Friday, April 8, 2011

The City and the City by China Mieville: Somebody Else's Review

I ran across this excellent review of one of my favorite books of 2010: China Mieville's THE CITY AND THE CITY and thought you should see it. Most especially if you haven't read the book yet. I'm not sure why a review this late in the day in the Boston Review, perhaps it's because of the paperback's publication by Del Rey. I am such a fan of Mieville that I am happy enough when he gets good press anytime. If you haven't yet acquainted yourself with China Mieville's writing, you need to do so. Check out the review and I'm sure you'll be intrigued.

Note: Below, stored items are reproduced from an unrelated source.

-- ==== Sys2Proof/Machine/Schedule.lean ====
section
/-! DEFINITION. The schedules and the arithmetic of collectives (R341-R354): which ranges a node sends and receives, and what it
sends. A schedule is a list of legs; what a node holds is a function of its members' contributions and the chunks received. -/

namespace Sys2Proof.Machine

/-! ### Members (R341) -/

/-- Members of a node. -/
def ColNode.size (x : ColNode) : Nat := popcount x.mask

/-- The member index of the first member of node i; of the number of nodes, the number of members. -/
def ColGrp.first (g : ColGrp) (i : Nat) : Nat := ((g.nodes.take i).map ColNode.size).sum

/-- n. -/
def ColGrp.n (g : ColGrp) : Nat := g.first g.nodes.length

/-- The node of this package at compute die d. -/
def ColGrp.nodeAt (g : ColGrp) (fid : BitVec 16) (d : Nat) : Option Nat := findIx (fun x : ColNode => x.fid == fid && x.die == d) g.nodes

/-- The node of member j. -/
def ColGrp.nodeOf (g : ColGrp) (j : Nat) : Nat := ((List.range g.nodes.length).find? fun i => j < g.first (i + 1)).getD 0

/-- The cores (0 to 63) of a node, ascending. -/
def ColNode.cores (x : ColNode) : List Nat := ((List.range 16).filter fun k => bit x.mask k).map (16 * x.die + ·)

/-- The member index of a core of node i. -/
def ColGrp.member (g : ColGrp) (i core : Nat) : Nat :=
  g.first i + (match g.nodes[i]? with | some x => (x.cores.filter (· < core)).length | none => 0)

/-! ### The data of an operation (R344, R345, R348) -/

/-- An operation seen from one node: group, run, node index. -/
structure ColCtx where
  g  : ColGrp
  r  : ColRun
  me : Nat

/-- The collective fields of an instruction. -/
def QEntry.col? (e : QEntry) : Option (ColOp × ColF) :=
  match e.ins with
  | .col op f => some (op, f)
  | _ => none

/-- The source descriptor of the operation at this node (its first member's). -/
def ColCtx.srcTd (x : ColCtx) : TD :=
  match x.r.joins with
  | j :: _ => match j.entry.col? with
    | some p => j.entry.td p.2.src.toNat
    | none => TD.ofBits 0
  | [] => TD.ofBits 0

/-- A barrier: BARRIER, or any operation with count 0 (R186, R344). -/
def ColCtx.barrier (x : ColCtx) : Bool := x.r.op == .barrier || x.r.count == 0

/-- Data is copied, not reduced. -/
def ColOp.copies (o : ColOp) : Bool := o == .allgather || o == .broadcast

/-- A ledger merge (R348). -/
def ColCtx.merge (x : ColCtx) : Bool := x.r.oper == 3 && !x.r.op.copies && !x.barrier

/-- The wire format of a group (R345). -/
def ColGrp.wire (g : ColGrp) : Fmt := if g.long then .long else if g.fp32 then .fp32 else .bf16

/-- Elements of a row of a ledger merge. -/
def ColCtx.width (x : ColCtx) : Nat := x.srcTd.e0

/-- Bits of one element on the wire. -/
def ColCtx.elemBits (x : ColCtx) : Nat := if x.r.op.copies then x.srcTd.format.width else x.g.wire.width

/-- Bits of one record of a stage: an element, a merged row with its ledger row, or a block exponent. -/
def ColCtx.recBits (x : ColCtx) (stage : Nat) : Nat :=
  if stage = 2 then 16 else if x.merge then x.width * x.elemBits + 256 else x.elemBits

/-- Elements before member j's share of the buffer. -/
def ColCtx.bound (x : ColCtx) (j : Nat) : Nat := if x.r.op = .allgather then j * x.r.count else j * x.r.count / x.g.n

/-- An element range as records: for a merge, the rows that hold any of it. -/
def ColCtx.recRange (x : ColCtx) (lo hi : Nat) : Nat × Nat :=
  if x.merge then (if lo = hi then (lo / x.width, lo / x.width) else (lo / x.width, ceilDiv hi x.width)) else (lo, hi)

/-- The records of the nodes from `a` up to `b`. -/
def ColCtx.share (x : ColCtx) (a b : Nat) : Nat × Nat := x.recRange (x.bound (x.g.first a)) (x.bound (x.g.first b))

/-- Every record of the operation's buffer. -/
def ColCtx.all (x : ColCtx) : Nat × Nat :=
  if x.barrier then (0, 0) else x.recRange 0 (if x.r.op = .allgather then x.g.n * x.r.count else x.r.count)

/-! ### The tree (R353) -/

/-- A leg: one range sent to or received from a node. Stages as in R356: 0 reduce, 1 distribute, 2 exponent pass. -/
structure Leg where
  send  : Bool
  peer  : Nat
  stage : Nat
  lo    : Nat
  hi    : Nat
  deriving DecidableEq, Repr

/-- Steps of one dimension at coordinate c: children (step, coordinate) in order, and the parent. -/
def dimTree (m r c : Nat) : Nat → Nat → List (Nat × Nat) × Option (Nat × Nat)
  | 0, _ => ([], none)
  | fuel + 1, k =>
    if m ≤ 2 ^ k then ([], none)
    else
      let c' := (c + m - r % m) % m
      if c' % 2 ^ (k + 1) = 2 ^ k then ([], some (k, (c' - 2 ^ k + r) % m))
      else
        let q := dimTree m r c fuel (k + 1)
        if c' % 2 ^ (k + 1) = 0 ∧ c' + 2 ^ k < m then ((k, (c' + 2 ^ k + r) % m) :: q.1, q.2) else q

/-- A neighbour in the tree and the nodes of the subtree that hangs on the link (with the root at node 0). -/
structure Link where
  node : Nat
  lo   : Nat
  hi   : Nat
  deriving DecidableEq, Repr

/-- Children in the order of the steps, and the parent, of node `me` under a root node. -/
def ColGrp.links (g : ColGrp) (root me : Nat) : List Link × Option Link :=
  let x (i : Nat) := i % g.nx
  let y (i : Nat) := i / g.nx % g.ny
  let z (i : Nat) := i / (g.nx * g.ny)
  let at' (a b c : Nat) := (c * g.ny + b) * g.nx + a
  let tx := dimTree g.nx (x root) (x me) 16 0
  let ty := dimTree g.ny (y root) (y me) 16 0
  let tz := dimTree g.nz (z root) (z me) 16 0
  let lx (own : Bool) (p : Nat × Nat) : Link :=
    let c := if own then x me else p.2
    ⟨at' p.2 (y me) (z me), at' c (y me) (z me), at' (Nat.min (c + 2 ^ p.1) g.nx) (y me) (z me)⟩
  let ly (own : Bool) (p : Nat × Nat) : Link :=
    let c := if own then y me else p.2
    ⟨at' (x me) p.2 (z me), at' 0 c (z me), at' 0 (Nat.min (c + 2 ^ p.1) g.ny) (z me)⟩
  let lz (own : Bool) (p : Nat × Nat) : Link :=
    let c := if own then z me else p.2
    ⟨at' (x me) (y me) p.2, at' 0 0 c, at' 0 0 (Nat.min (c + 2 ^ p.1) g.nz)⟩
  let cx := tx.1.map (lx false)
  match tx.2 with
  | some p => (cx, some (lx true p))
  | none =>
    let cy := cx ++ ty.1.map (ly false)
    match ty.2 with
    | some p => (cy, some (ly true p))
    | none => (cy ++ tz.1.map (lz false), tz.2.map (lz true))

/-- The root node of an operation (R353). -/
def ColCtx.root (x : ColCtx) : Nat :=
  if x.r.op = .reduce ∨ x.r.op = .broadcast then x.g.nodeOf x.r.root else 0

/-- The legs of the tree. -/
def ColCtx.treeLegs (x : ColCtx) : List Leg :=
  let t := x.g.links x.root x.me
  let up (l : Link) : Nat × Nat := if x.r.op = .allgather ∧ !x.barrier then x.share l.lo l.hi else x.all
  let down (l : Link) : Nat × Nat := if x.r.op = .reducescatter ∧ !x.barrier then x.share l.lo l.hi else x.all
  let leg (send : Bool) (stage : Nat) (f : Link → Nat × Nat) (l : Link) : Leg := ⟨send, l.node, stage, (f l).1, (f l).2⟩
  let par := t.2.toList
  let reduce := if x.r.op = .broadcast ∧ !x.barrier then [] else t.1.map (leg false 0 up) ++ par.map (leg true 0 up)
  let dist := if x.r.op = .reduce ∧ !x.barrier then [] else par.map (leg false 1 down) ++ (t.1.reverse).map (leg true 1 down)
  reduce ++ dist

/-! ### The rings (R354) -/

/-- The two halves of a range, ascending and descending. -/
def half (asc : Bool) (p : Nat × Nat) : Nat × Nat :=
  let m := p.1 + (p.2 - p.1 + 1) / 2
  if asc then (p.1, m) else (m, p.2)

Then take a look at this fascinating in-depth interview with Mieville done by BLDGBLOG.


  1. Thanks, Yvette. I always enjoy reading about the writer's intentions. Helps explain and clarify things I may have been confused or unclear about. And now I see the Chandler angle - so obvious if it had been "The Purloined Letter" it would have bit me on the nose. The urban landscape of Chandler is definitely there, the mild air of paranoia is there. Still, the book was more like Philip K. Dick's work than anything else I've read.

    I should point out that the article is really an interview about how Mieville treats the idea of cities in his work. Naturally the interviewer starts off with THE CITY AND THE CITY. But they discuss all sorts of things and other Mieville books as well.

    I liked THE CITY AND THE CITY - just finished it three days ago. (I have you to thank again for bringing Mieville to my attention, BTW.) His prose style took some getting used to. I was caught up in the story and the characters and wanted more of that. For me there was a lot of delay in progressing with the story while the narrator went off on intellectual riffs and philosophical musings about the two cities. TO some extent this w snecesary so the reder could glean the cultural elements of each, the difference in launguages, the concept on "unseeing", etc, but I thought the bulk of the book was more about ideas than the story of the two archeology students involved in a criminal conspiracy. Of course the play of ideas and concepts seems to be intrinsic in Mieville's work - and especially in most traditional science fiction and all forms of fiction that descend from that.

    It was a great break from vintage crime, that's for sure. If I read another book about someone killed because he was changing his will I think I might have gone on a rampage. :^D

  2. Forgive the typos in previous post. Often when I get fervent I just type with feeling with no regard for spelling or punctuation.

  3. John: Don't worry, I hardly noticed. It happens to me all the time.

    I'm just happy you took my advice and read Mieville. :-)

    He is an acquired taste, I think. If I'd read him before I was ready for his sort of thing, I'd probably not have liked his work at all. I read THE CITY AND THE CITY last year and my memory of it is chancey to say the least. But I do remember how much I liked it and how it was not the easiest read around. But I loved the concept. I wish he'd write a sequel. But I don't think that's going to happen.

    Odd mixture of noir and sci-fi, but it works. I didn't mind the 'riffs'. I loved all the 'foreign' sounding words and the difficult pronounciations - adds the exotic touch.

    Have you read KRAKEN? I reckon this is more an example of 'fantasy-realism' than anything else. I reviewed it a while back. I loved everything about it except the ending. But there was some stuff going on there that I couldn't quite figure out. Still, I recommend it highly.

  4. I saw a copy of KRAKEN at my local library and at 500+ pages I had to pass. I hope to tackle it in the summer. I've known of the Kraken legend since I was a kid when I was fascinated with mythology and legendary monsters.

    I did pick up a copy of Perdido Street Station because that one appealed to me more than any of his other earlier books. And after reading the article/interview I'm all the more intrigued. But that's an epic length novel too. [...sigh...] I'm setting it aside for my next plane trip at the end of the month.

  5. John: Actually, KRAKEN reads very quickly, so don't be afraid of the page count. I've yet to read PERDIDO STREET STATION, that's on my TBR Mountain as we speak. I brought it home from the library once, but never got around to it. I got a package in the mail today; 3 Mary Roberts Rinehart books. My MRR Binge continues!